For several weeks I've been chasing an intractable problem with VNC sessions hanging. They generally recover after around 30 seconds. I wonder if it rings any bells with anyone round here?
We have a bunch of headless classroom Pis on their own NATted subnet, which is connected to the school network via a Shorewall firewall. The firewall allows SSH and VNC from the school network to the Pis and HTTP and NTP the other way. The Pis are controlled using VNC or PuTTy from PCs on the school network.
That's been working fine for 3 years, until a month or so ago. Evidently something has changed but I'm at a loss to see what. I was doing some changes to the firewall for a 3rd NIC but I'm pretty sure I reverted them when I couldn't achieve what I wanted. The Network Manager can't think of anything that's changed which might cause it.

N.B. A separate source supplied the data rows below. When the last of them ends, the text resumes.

-- ==== Sys2Proof/Laws/FrameAml.lean ====
section
/-! SUPPORT. What each function of Machine/Aml.lean may change: one mask of `Keeps` for each. -/

namespace Sys2Proof.Machine

open Reg

theorem State.modAml_keeps {s : Sys2Proof.Machine.State} {p : Nat} {f : Sys2Proof.Machine.AmlOp →
    Sys2Proof.Machine.AmlOp} : Keeps 2048 s (State.modAml s p f) := by
  unfold State.modAml
  refine Keeps.mkUpd ?_ ⟨Or.inr rfl, rfl, Or.inr rfl, Or.inr rfl, Or.inr rfl, Or.inr rfl, Or.inr rfl, Or.inr
      rfl, Or.inr rfl, Or.inr rfl, Or.inr rfl, Or.inl rfl, Or.inr rfl, Or.inr rfl, Or.inr rfl, Or.inr rfl, Or.inr
      rfl, Or.inr rfl, Or.inr rfl, Or.inr rfl, Or.inr rfl, Or.inr rfl, Or.inr rfl, Or.inr rfl, Or.inr rfl, Or.inr
      rfl, Or.inr rfl, Or.inr rfl, Or.inr rfl, Or.inr rfl, Or.inr rfl, Or.inr rfl, Or.inr rfl, Or.inr rfl, Or.inr
      rfl, Or.inr rfl, Or.inr rfl, Or.inr rfl, Or.inr rfl, Or.inr rfl, Or.inr rfl, Or.inr rfl, Or.inr rfl, Or.inr
      rfl, Or.inr rfl, Or.inr rfl, Nat.le_refl _, trivial, fun w => w, fun w => w, fun w => w, fun w => w, fun w =>
      w, fun w => w, fun w => w, fun w => w, fun w => w, fun w => w, fun w => w, fun w => w, fun w => w⟩
  exact Keeps.refl _ _

theorem State.setAml_keeps {s : Sys2Proof.Machine.State} {p : Nat} {st : Nat} {reason : Nat} : Keeps
    1813388729421944030494722 s (State.setAml s p st reason) := by
  unfold State.setAml
  refine Keeps.ite ?_ ?_
  · refine Keeps.step ?_ State.wr_keeps (kb_k 1208925819614629174706176 rfl rfl)
    exact Keeps.refl _ _
  · refine Keeps.step ?_ State.raiseCause_keeps rfl
    refine Keeps.step ?_ State.wr_keeps (kb_k 1208925819614629174706176 rfl rfl)
    refine Keeps.step ?_ State.wr_keeps (kb_k 1208925819614629174706176 rfl rfl)
    refine Keeps.step ?_ State.wr_keeps (kb_k 1208925819614629174706176 rfl rfl)
    exact Keeps.refl _ _

theorem State.amlFresh_keeps {s : Sys2Proof.Machine.State} {p : Nat} : Keeps 2048 s (State.amlFresh s p) := by
  unfold State.amlFresh
  refine Keeps.step ?_ State.modAml_keeps rfl
  exact Keeps.refl _ _

theorem State.amlTrain_keeps {s : Sys2Proof.Machine.State} {p : Nat} {reason : Nat} : Keeps
    1813388729421944030496770 s (State.amlTrain s p reason) := by
  unfold State.amlTrain
  refine Keeps.step ?_ State.setAml_keeps rfl
  refine Keeps.step ?_ State.amlFresh_keeps rfl
  exact Keeps.refl _ _

theorem State.rgCheck_keeps {s : Sys2Proof.Machine.State} {g : Nat} : Keeps 147573952589676413186 s
    (State.rgCheck s g) := by
  unfold State.rgCheck
  refine Keeps.ite ?_ ?_
  · refine Keeps.foldl _ _ ?_ ?_
    · refine Keeps.step ?_ State.wr_keeps (kb_k 147573952589676412928 rfl rfl)
      refine Keeps.step ?_ State.wr_keeps (kb_k 147573952589676412928 rfl rfl)
      exact Keeps.refl _ _
    · intro y_ a_ h_
      split
      · refine Keeps.ite ?_ ?_
        · refine Keeps.step ?_ State.modSq_keeps rfl
          with_reducible assumption
        · with_reducible assumption
      · with_reducible assumption
  · refine Keeps.step ?_ State.wr_keeps (kb_k 147573952589676412928 rfl rfl)
    refine Keeps.step ?_ State.wr_keeps (kb_k 147573952589676412928 rfl rfl)
    exact Keeps.refl _ _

I've taken hundreds of MB of Wireshark captures but they only seem to deepen the mystery.
Typically, you can see lots of VNC traffic from a Pi to a PC as it sends a screen image, with TCP ACKs coming back from the PC. Suddenly, with unacknowledged data, a FIN ACK packet arrives at the firewall from the PC. The Pi continues to send a few more packets which Wireshark labels as retransmissions, and which shortly after are rebuffed by an ICMP Host Unreachable, or sometimes Network Unreachable from the firewall. If I have a ping to the PC running on the firewall, both the echo and echo reply packets cease, yet the Wireshark is still seeing random ARP traffic on the school network. On recovery, the firewall first of all broadcasts a whole bunch of gratuitous ARP packets on the school network for all its school network IP addresses (all but one being NATted Pi addresses).
The FIN ACK apparently from the VNC client as the first sign of trouble would indicate a VNC issue - maybe something running out of buffer space, yet the Host/Network Unreachable would seem to point a finger at the firewall.
Totally baffled, I'm planning to rebuild the firewall after the end of term, but I can't be sure that that will solve the problem. Inspiration, anyone?
Regards - Philip